Nobunaga wrote:Stopper:
.
.. when in fact they just falsified a great deal of "evidence" because they knew there were no WMD's.
... And there we go again. Pray tell, what was falsified? You might be right, but huge accusations with no evidence serve no purpose. Tony Blair is gay, don't you know? I said it, so it must be true.

I don't know about Mr Blair. I have a half-baked theory that he took the UK into the war, so he would be known as a war leader, like Churchill, and that would help cover up for his secret homosexual tendencies - which he feels so guilty and dirty about.

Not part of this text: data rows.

-- ==== Sys2Proof/Machine/Dispatch.lean ====
section
/-! DEFINITION. Stages 3 to 5 of the step (spec/41_flags_and_dispatch.md R100): one arm per
constructor of `Instr`, each the direct call of its meaning. -/

namespace Sys2Proof.Machine

def exec (i : Instr) (s : State) : Host.Outcome State Fault Refusal :=
  match i with
  -- Load
  | .ldaImm v => Sys2Proof.Machine.execLdaImm v s
  | .ldaZp b => Sys2Proof.Machine.execLdaZp b s
  | .ldaZpx b => Sys2Proof.Machine.execLdaZpx b s
  | .ldaAbs w => Sys2Proof.Machine.execLdaAbs w s
  | .ldaAbsx w => Sys2Proof.Machine.execLdaAbsx w s
  | .ldaAbsy w => Sys2Proof.Machine.execLdaAbsy w s
  | .ldaIndx b => Sys2Proof.Machine.execLdaIndx b s
  | .ldaIndy b => Sys2Proof.Machine.execLdaIndy b s
  | .ldxImm v => Sys2Proof.Machine.execLdxImm v s
  | .ldxZp b => Sys2Proof.Machine.execLdxZp b s
  | .ldxZpy b => Sys2Proof.Machine.execLdxZpy b s
  | .ldxAbs w => Sys2Proof.Machine.execLdxAbs w s
  | .ldxAbsy w => Sys2Proof.Machine.execLdxAbsy w s
  | .ldyImm v => Sys2Proof.Machine.execLdyImm v s
  | .ldyZp b => Sys2Proof.Machine.execLdyZp b s
  | .ldyZpx b => Sys2Proof.Machine.execLdyZpx b s
  | .ldyAbs w => Sys2Proof.Machine.execLdyAbs w s
  | .ldyAbsx w => Sys2Proof.Machine.execLdyAbsx w s
  -- Store
  | .staZp b => Sys2Proof.Machine.execStaZp b s
  | .staZpx b => Sys2Proof.Machine.execStaZpx b s
  | .staAbs w => Sys2Proof.Machine.execStaAbs w s
  | .staAbsx w => Sys2Proof.Machine.execStaAbsx w s
  | .staAbsy w => Sys2Proof.Machine.execStaAbsy w s
  | .staIndx b => Sys2Proof.Machine.execStaIndx b s
  | .staIndy b => Sys2Proof.Machine.execStaIndy b s
  | .stxZp b => Sys2Proof.Machine.execStxZp b s
  | .stxZpy b => Sys2Proof.Machine.execStxZpy b s
  | .stxAbs w => Sys2Proof.Machine.execStxAbs w s
  | .styZp b => Sys2Proof.Machine.execStyZp b s
  | .styZpx b => Sys2Proof.Machine.execStyZpx b s
  | .styAbs w => Sys2Proof.Machine.execStyAbs w s
  -- Transfer
  | .tax => Sys2Proof.Machine.execTax s
  | .tay => Sys2Proof.Machine.execTay s
  | .txa => Sys2Proof.Machine.execTxa s
  | .tya => Sys2Proof.Machine.execTya s
  | .tsx => Sys2Proof.Machine.execTsx s
  | .txs => Sys2Proof.Machine.execTxs s
  -- Arithmetic
  | .adcImm v => Sys2Proof.Machine.execAdcImm v s
  | .adcZp b => Sys2Proof.Machine.execAdcZp b s
  | .adcZpx b => Sys2Proof.Machine.execAdcZpx b s
  | .adcAbs w => Sys2Proof.Machine.execAdcAbs w s
  | .adcAbsx w => Sys2Proof.Machine.execAdcAbsx w s
  | .adcAbsy w => Sys2Proof.Machine.execAdcAbsy w s
  | .adcIndx b => Sys2Proof.Machine.execAdcIndx b s
  | .adcIndy b => Sys2Proof.Machine.execAdcIndy b s
  | .sbcImm v => Sys2Proof.Machine.execSbcImm v s
  | .sbcZp b => Sys2Proof.Machine.execSbcZp b s
  | .sbcZpx b => Sys2Proof.Machine.execSbcZpx b s
  | .sbcAbs w => Sys2Proof.Machine.execSbcAbs w s
  | .sbcAbsx w => Sys2Proof.Machine.execSbcAbsx w s
  | .sbcAbsy w => Sys2Proof.Machine.execSbcAbsy w s
  | .sbcIndx b => Sys2Proof.Machine.execSbcIndx b s
  | .sbcIndy b => Sys2Proof.Machine.execSbcIndy b s
  -- Compare
  | .cmpImm v => Sys2Proof.Machine.execCmpImm v s
  | .cmpZp b => Sys2Proof.Machine.execCmpZp b s
  | .cmpZpx b => Sys2Proof.Machine.execCmpZpx b s
  | .cmpAbs w => Sys2Proof.Machine.execCmpAbs w s
  | .cmpAbsx w => Sys2Proof.Machine.execCmpAbsx w s
  | .cmpAbsy w => Sys2Proof.Machine.execCmpAbsy w s
  | .cmpIndx b => Sys2Proof.Machine.execCmpIndx b s
  | .cmpIndy b => Sys2Proof.Machine.execCmpIndy b s
  | .cpxImm v => Sys2Proof.Machine.execCpxImm v s
  | .cpxZp b => Sys2Proof.Machine.execCpxZp b s
  | .cpxAbs w => Sys2Proof.Machine.execCpxAbs w s
  | .cpyImm v => Sys2Proof.Machine.execCpyImm v s
  | .cpyZp b => Sys2Proof.Machine.execCpyZp b s
  | .cpyAbs w => Sys2Proof.Machine.execCpyAbs w s
  -- Increment and decrement
  | .incZp b => Sys2Proof.Machine.execIncZp b s
  | .incZpx b => Sys2Proof.Machine.execIncZpx b s
  | .incAbs w => Sys2Proof.Machine.execIncAbs w s
  | .incAbsx w => Sys2Proof.Machine.execIncAbsx w s
  | .decZp b => Sys2Proof.Machine.execDecZp b s
  | .decZpx b => Sys2Proof.Machine.execDecZpx b s
  | .decAbs w => Sys2Proof.Machine.execDecAbs w s
  | .decAbsx w => Sys2Proof.Machine.execDecAbsx w s
  | .inx => Sys2Proof.Machine.execInx s
  | .iny => Sys2Proof.Machine.execIny s
  | .dex => Sys2Proof.Machine.execDex s
  | .dey => Sys2Proof.Machine.execDey s
  -- Logic
  | .andImm v => Sys2Proof.Machine.execAndImm v s
  | .andZp b => Sys2Proof.Machine.execAndZp b s
  | .andZpx b => Sys2Proof.Machine.execAndZpx b s
  | .andAbs w => Sys2Proof.Machine.execAndAbs w s
  | .andAbsx w => Sys2Proof.Machine.execAndAbsx w s
  | .andAbsy w => Sys2Proof.Machine.execAndAbsy w s
  | .andIndx b => Sys2Proof.Machine.execAndIndx b s
  | .andIndy b => Sys2Proof.Machine.execAndIndy b s
  | .oraImm v => Sys2Proof.Machine.execOraImm v s
  | .oraZp b => Sys2Proof.Machine.execOraZp b s
  | .oraZpx b => Sys2Proof.Machine.execOraZpx b s
  | .oraAbs w => Sys2Proof.Machine.execOraAbs w s
  | .oraAbsx w => Sys2Proof.Machine.execOraAbsx w s
  | .oraAbsy w => Sys2Proof.Machine.execOraAbsy w s
  | .oraIndx b => Sys2Proof.Machine.execOraIndx b s
  | .oraIndy b => Sys2Proof.Machine.execOraIndy b s
  | .eorImm v => Sys2Proof.Machine.execEorImm v s
  | .eorZp b => Sys2Proof.Machine.execEorZp b s
  | .eorZpx b => Sys2Proof.Machine.execEorZpx b s
  | .eorAbs w => Sys2Proof.Machine.execEorAbs w s
  | .eorAbsx w => Sys2Proof.Machine.execEorAbsx w s
  | .eorAbsy w => Sys2Proof.Machine.execEorAbsy w s
  | .eorIndx b => Sys2Proof.Machine.execEorIndx b s
  | .eorIndy b => Sys2Proof.Machine.execEorIndy b s
  | .bitZp b => Sys2Proof.Machine.execBitZp b s
  | .bitAbs w => Sys2Proof.Machine.execBitAbs w s
  -- Shift and rotate
  | .aslZp b => Sys2Proof.Machine.execAslZp b s
  | .aslZpx b => Sys2Proof.Machine.execAslZpx b s
  | .aslAbs w => Sys2Proof.Machine.execAslAbs w s
  | .aslAbsx w => Sys2Proof.Machine.execAslAbsx w s
  | .aslAcc => Sys2Proof.Machine.execAslAcc s
  | .lsrZp b => Sys2Proof.Machine.execLsrZp b s
  | .lsrZpx b => Sys2Proof.Machine.execLsrZpx b s
  | .lsrAbs w => Sys2Proof.Machine.execLsrAbs w s
  | .lsrAbsx w => Sys2Proof.Machine.execLsrAbsx w s
  | .lsrAcc => Sys2Proof.Machine.execLsrAcc s
  | .rolZp b => Sys2Proof.Machine.execRolZp b s
  | .rolZpx b => Sys2Proof.Machine.execRolZpx b s
  | .rolAbs w => Sys2Proof.Machine.execRolAbs w s
  | .rolAbsx w => Sys2Proof.Machine.execRolAbsx w s
  | .rolAcc => Sys2Proof.Machine.execRolAcc s
  | .rorZp b => Sys2Proof.Machine.execRorZp b s
  | .rorZpx b => Sys2Proof.Machine.execRorZpx b s
  | .rorAbs w => Sys2Proof.Machine.execRorAbs w s
  | .rorAbsx w => Sys2Proof.Machine.execRorAbsx w s
  | .rorAcc => Sys2Proof.Machine.execRorAcc s
  -- Conditional branch
  | .bcc d => Sys2Proof.Machine.execBcc d s
  | .bcs d => Sys2Proof.Machine.execBcs d s
  | .beq d => Sys2Proof.Machine.execBeq d s
  | .bmi d => Sys2Proof.Machine.execBmi d s
  | .bne d => Sys2Proof.Machine.execBne d s
  | .bpl d => Sys2Proof.Machine.execBpl d s
  | .bvc d => Sys2Proof.Machine.execBvc d s
  | .bvs d => Sys2Proof.Machine.execBvs d s
  -- Stack
  | .pha => Sys2Proof.Machine.execPha s
  | .pla => Sys2Proof.Machine.execPla s
  | .php => Sys2Proof.Machine.execPhp s
  | .plp => Sys2Proof.Machine.execPlp s
  -- Jump and subroutine
  | .jmp w => Sys2Proof.Machine.execJmp w s
  | .jsr w => Sys2Proof.Machine.execJsr w s
  | .rts => Sys2Proof.Machine.execRts s
  | .rti => Sys2Proof.Machine.execRti s
  -- Flag instructions, NOP, halt sentinel
  | .clc => Sys2Proof.Machine.execClc s
  | .sec => Sys2Proof.Machine.execSec s
  | .cli => Sys2Proof.Machine.execCli s
  | .sei => Sys2Proof.Machine.execSei s
  | .clv => Sys2Proof.Machine.execClv s
  | .cld => Sys2Proof.Machine.execCld s
  | .sed => Sys2Proof.Machine.execSed s
  | .nop => Sys2Proof.Machine.execNop s
  | .brk => Sys2Proof.Machine.execBrk s

end Sys2Proof.Machine
end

I think he might be attracted to crap Christian pop singers and louche, vulgar Italians. Like I say, it's still half-baked, so I'll need to come back on that one, give it a year or so.
As to the evidence provided for the war, the first things that spring to mind are
- the "yellow cake from Nigeria" scandal,
- the rip-off of the PhD doctoral thesis,
- the heavy-handed manipulation of the dossier justifying the war on Iraq by the UK government's spin-doctors,
- Although not strictly "evidence", the UK attorney general's apparent volte-face in his judgement on whether the war was legal,
- The Butler inquiry's pretty pathetic conclusion that the PM's office indulged in "sofa government". By "Sofa government" he meant that no-one in the PM's coterie wrote down the minutes of high-level discussions, or had proper meetings. Normal people call this "making sure you leave absolutely no trace whatsoever of things said that might incriminate you."
There's definitely more, but that's just what I remember off the top of my head, and much of this was well-covered in most of the "quality" British press, so it's all easily traceable.
Where I differ from a lot of people is that I believe that the case as far as WMD was concerned was outright falsification - lots of people want to put it down to hubristic thinking amongst a small group of people at the top, and certainly a serious lack of judgment amongst those people.
It's not as if falsifying a case for war is unprecedented in history, I mean - the Manchurian Incident and the Gulf of Tonkin incident spring to mind. Bush wanted a casus belli for the war, and it's not unusual for countries (even democratic ones) just to make one up.